(WORK TO COMPLETE): I need the lines below from the one with "QPOP_WAIT_SERVE (R482). -/" down to the one with "LAUNCH_DECISION (R472). -/" reproduced exactly, both ends included, and nothing else.
::: SUPPLIED MATERIAL :::
-- ==== Sys2Proof/Machine/EvStage.lean ====
section
/-!
DEFINITION. The meanings of the steps of the stage engine (chapter 13 of spec/).
-/
namespace Sys2Proof.Machine

/-- QUEUE_ENQUEUE (R462). -/
def execQueueEnqueue (op : Nat) (s : State) : Out := event (fun s => s.enqueueNext op) s

/-- ENQUEUE_ROOM_RESUME (R462). -/
def execEnqueueRoomResume (q : QKey) (s : State) : Out := event (fun s => s.roomResume q) s

/-- REFILL_START (R463). -/
def execRefillStart (q : QKey) (s : State) : Out := event (fun s => s.refillStart q) s

/-- REFILL_COMPLETE (R463). -/
def execRefillComplete (q : QKey) (s : State) : Out := event (fun s => s.refillComplete q) s

/-- QUEUE_DEQUEUE (R464). -/
def execQueueDequeue (q : QKey) (s : State) : Out := event (fun s => s.dequeue q) s

/-- QPOP_WAIT_SERVE (R482). -/
def execQpopWaitServe (q : QKey) (s : State) : Out := event (fun s => s.servePops q) s

/-- SUMMARY_PUBLISH (R467). -/
def execSummaryPublish (s : State) : Out := event (fun s => s.publish) s

/-- SUMMARY_ENTRY_ARRIVE (R467). -/
def execSummaryEntryArrive (dst : SumDst) (q : QKey) (len : Nat) (aged : Bool) (s : State) : Out := event (fun s => s.summaryArrive dst q len aged) s

/-- LAUNCH_DECISION (R472). -/
def execLaunchDecision (core : Nat) (s : State) : Out := event (fun s => s.launchDecide core) s

/-- LAUNCH_DELIVERY (R473). -/
def execLaunchDelivery (core : Nat) (s : State) : Out := event (fun s => s.launchDeliver core) s

end Sys2Proof.Machine
end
:::
(SOLVED EXERCISE):
/-- QPOP_WAIT_SERVE (R482). -/
def execQpopWaitServe (q : QKey) (s : State) : Out := event (fun s => s.servePops q) s

/-- SUMMARY_PUBLISH (R467). -/
def execSummaryPublish (s : State) : Out := event (fun s => s.publish) s

/-- SUMMARY_ENTRY_ARRIVE (R467). -/
def execSummaryEntryArrive (dst : SumDst) (q : QKey) (len : Nat) (aged : Bool) (s : State) : Out := event (fun s => s.summaryArrive dst q len aged) s

/-- LAUNCH_DECISION (R472). -/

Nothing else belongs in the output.